# Adult FWD LSX V8 discussion (CWS northstar golf build info) Not mine.



## 85GTIGUY (May 8, 2014)

First off this is not a "Hi guys what will it take to cram a v8 into my golf" thread. I'd like to discuss of course but it's not something i'm even planning on doing. I have been all over the net looking at swap ideas from mild to wild because i love swaps the ingenuity and creativity is astounding some times. Well i ran across the northstar MK2 golf and thought, Damn why not something like a 4.8 gen III lr4 instead. Parts are wherever and power cheep I have personally helped install LSX engines in a few cars. All RWD of course. Now sadly either time or just lack of documentation has made it so that i can't find anything on how they shimmed that sucker in there. So i'm trying to start a discussion that could one day have enough information for someone to try this. Here are the reasons i think it's a good idea.
1)vr6's have been done to death
2)an LR4 weighs in less than 40LBS heavier on average
vr6 420lbs average
LR4/aluminum lsx variants 450lbs
3)the weight is lower Vr's are top heavy the LSX engines have a much lower center of gravity
4)mods upon mods upon mods there is an LS flavor for anyone's tastes and priced cheaply i might add.
5)Reliability, a mild LSX install will run for damn near ever and when something breaks parts are cheap
6)Easy HP this goes without saying but averaging around 270–285 hp stock just doing a tune on these puts them above 300hp a cam can ad as much as 50hp if your going with a lumpy cam tons of cheap power to be made
7)Tons info and community backing to help with just about any issue you could run into .

That being said of course anyone taking this on would need fabricating skills,a shoehorn, and enough lube scare a porn star but it would be fun to drive.
Here are some questions and hurdles I have come across already.
Transmissions?
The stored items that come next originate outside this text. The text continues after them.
/-- Settles O21: the count check comes before the range check (D9), each with its own code. -/
theorem readRegistersRefusesOtherRanges : Obligations.ReadRegistersRefusesOtherRanges := by
  intro s start count i fc hi
  rcases hi with ⟨rfl, rfl⟩ | ⟨rfl, rfl⟩
  all_goals exact ⟨fun hbad => ⟨_, rfl, readRegisterRange_refuses_count _ hbad⟩,
    fun hmin hmax hbeyond => ⟨_, rfl, readRegisterRange_refuses_range _ hmin hmax hbeyond⟩⟩

end Sys2Proof.Machine
end

section
/-! The write-single handlers (R170 to R172): what each does with a slot that fails its checks and with one that
passes, and when the hook fires. -/

namespace Sys2Proof.Machine

@[simp] theorem keepsRest_sendResponse_iff (s t : State) (pdu : List Byte) :
    KeepsRest s (sendResponse pdu t) ↔ KeepsRest s t := Iff.rfl

theorem KeepsRest.cfg {s t : State} (h : KeepsRest s t) : t.cfg = s.cfg := by
  obtain ⟨hcfg, -⟩ := h
  exact hcfg

/-! ### The store effect of FC 0x05 -/

theorem coilPattern_eq_none {value4 value5 : Byte} (hset : ¬(value4 = 0xFF#8 ∧ value5 = 0x00#8))
    (hclear : ¬(value4 = 0x00#8 ∧ value5 = 0x00#8)) : coilPattern value4 value5 = none := by
  rw [coilPattern, if_neg hset, if_neg hclear]

section
variable (a : Nat) (value4 value5 : Byte) (s : State)

/-- The pair decides its own coil alone, and a pair that is no pattern leaves that one too (R97, R170). -/
theorem coilRead_applyCoilPattern (b : Nat) :
    (applyCoilPattern a value4 value5 s).coilRead b
      = if b = a then (coilPattern value4 value5).getD (s.coilRead a) else s.coilRead b := by
  unfold applyCoilPattern
  cases coilPattern value4 value5 with
  | some bit => exact coilRead_coilWrite ..
  | none =>
    by_cases hb : b = a
    · subst hb
      exact (if_pos rfl).symm
    · exact (if_neg hb).symm

theorem regRead_applyCoilPattern (b : Nat) : (applyCoilPattern a value4 value5 s).regRead b = s.regRead b := by
  rw [State.regRead, applyCoilPattern_reg, State.regRead]

theorem keepsRest_applyCoilPattern : KeepsRest s (applyCoilPattern a value4 value5 s) := by
  unfold applyCoilPattern
  split
  · simp [KeepsRest]
  · exact keepsRest_refl s

theorem applyCoilPattern_trace : (applyCoilPattern a value4 value5 s).trace = s.trace := by
  unfold applyCoilPattern
  split <;> rfl

/-! ### The hook of FC 0x06 -/

theorem regRead_flowHook (b : Nat) : (flowHook a s).regRead b = s.regRead b := by
  unfold flowHook
  split <;> rfl

theorem coilRead_flowHook (b : Nat) : (flowHook a s).coilRead b = s.coilRead b := by
  rw [State.coilRead, flowHook_coil, State.coilRead]

theorem keepsRest_flowHook : KeepsRest s (flowHook a s) := by
  unfold flowHook
  split
  · simp [KeepsRest]
  · exact keepsRest_refl s

theorem flowHook_trace :
    (flowHook a s).trace = s.trace ++ if s.cfg.flowRegId = some a then [.hook a] else [] := by
  unfold flowHook
  split
  · rfl
  · exact (List.append_nil _).symm

end

/-! ### The handlers, by what the slot check finds -/

section
variable {s : State} {address : U16}

theorem exec_writeSingleCoil_of_bad (value4 value5 : Byte)
    (hbad : s.cfg.nCoil ≤ address.toNat ∨ s.cfg.coilReadOnly address.toNat = true) :
    exec (.writeSingleCoil address value4 value5) s = .next (raiseException 0x05#8 .illegalDataAddress s) := by
  rw [exec, execWriteSingleCoil, slotError_of_bad _ _ _ hbad]
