-- ==== Sys2Proof/Machine/Exact.lean ====
section
/-! DEFINITION. `NUM_exact` (R8): the reference instance of the number system, over the real numbers. It is an
admissible value of the machine's open parameters (logs 1, 2; Laws/Carrier.lean); the laws the spec claims for the exact instance alone are
stated of the datapath functions at it (log 25). -/

namespace Sys2Proof

/-- A pair of reals as a complex number. -/
def Cplx.toComplex (z : Cplx ℝ) : ℂ := ⟨z.re, z.im⟩

/-- A complex number as a pair of reals. -/
def Cplx.ofComplex (z : ℂ) : Cplx ℝ := ⟨z.re, z.im⟩

/-- The kernel of both transforms: `exp_j(sign · 2π·k·m/n)` (R10, R12, R13). -/
noncomputable def twiddle (sign : ℝ) (n k m : ℕ) : ℂ :=
  Complex.exp (((sign * (2 * Real.pi * k * m / n) : ℝ) : ℂ) * Complex.I)

/-- The sum of R12 and R13 with its factor 1/√n, for one sign of the exponent (log 18). -/
noncomputable def exactTransform (sign : ℝ) (n : ℕ) (v : Vector (Cplx ℝ) n) : Vector (Cplx ℝ) n :=
  Vector.ofFn fun k : Fin n =>
    Cplx.ofComplex (((1 / √(n : ℝ) : ℝ) : ℂ) * ∑ m : Fin n, v[m].toComplex * twiddle sign n k m)

/-- The mean energy `E_M = 2(M-1)/3` of the unscaled grid (R11). -/
noncomputable def gridEnergy (m : Modulation) : ℝ := 2 * ((2 : ℝ) ^ m.bps - 1) / 3

/-- `NUM_exact` (R8), with the constellation scale of R11 and the transforms of R12 and R13. DESIGN CHOICE (log 31): `div` by 0 and
`invSqrtNat` of 0, for which R8 gives no value, are 0, the value of Lean's division. -/
noncomputable def NumSys.exact : NumSys ℝ where
  ofNat n := n
  add a b := a + b
  sub a b := a - b
  mul a b := a * b
  neg a := -a
  div a b := a / b
  lt a b := decide (a < b)
  eq a b := decide (a = b)
  invSqrtNat n := 1 / √(n : ℝ)
  cscale m := 1 / √(gridEnergy m)
  udft := exactTransform (-1)
  uidft := exactTransform 1

end Sys2Proof
end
I know there are alot of gm to vw adapter plates but are any of them capable of fitting something like an 02j I'm not sure anything else could handle the TQ. There are a couple kits to mate one to a f40 6 speed gearbox for mounting in a pontiac fiero and I have seen that used in an MR2 so that's possible but then it's more custom fabbing. I haven't tried it but it seems that if you swaped in a VR6 sub frame and could use an 02J you would have alot less work.
What was used in the northstar build? if we had info on parts like frame steering rack and other parts making a digital mockup would be a breeze.
What did I miss? 
What do you guys think and how would you do it?

Here is some of the Info i have collected thus far.
Northstar pages
http://www.cwstuning.com/galleries.htm
http://www.cwstuning.com/project_coupedegolf.htm
http://forums.thecarlounge.com/showthread.php?3765653-MK2-with-Northstar-V8
http://forums.vwvortex.com/showthread.php?1358066-CWS-Tuning-Coupe-De-Golf-32v-northstar-engine
http://www.vwforum.com/forums/f13/cadillac-northstar-v8-swap-19360/
videos
https://www.youtube.com/watch?v=i_6lz1bsTxU
https://www.youtube.com/watch?v=YWYPfcyCAU4
Pics
http://www.cwstuning.com/gallery_91golf.htm
only clicking on full sized options work. 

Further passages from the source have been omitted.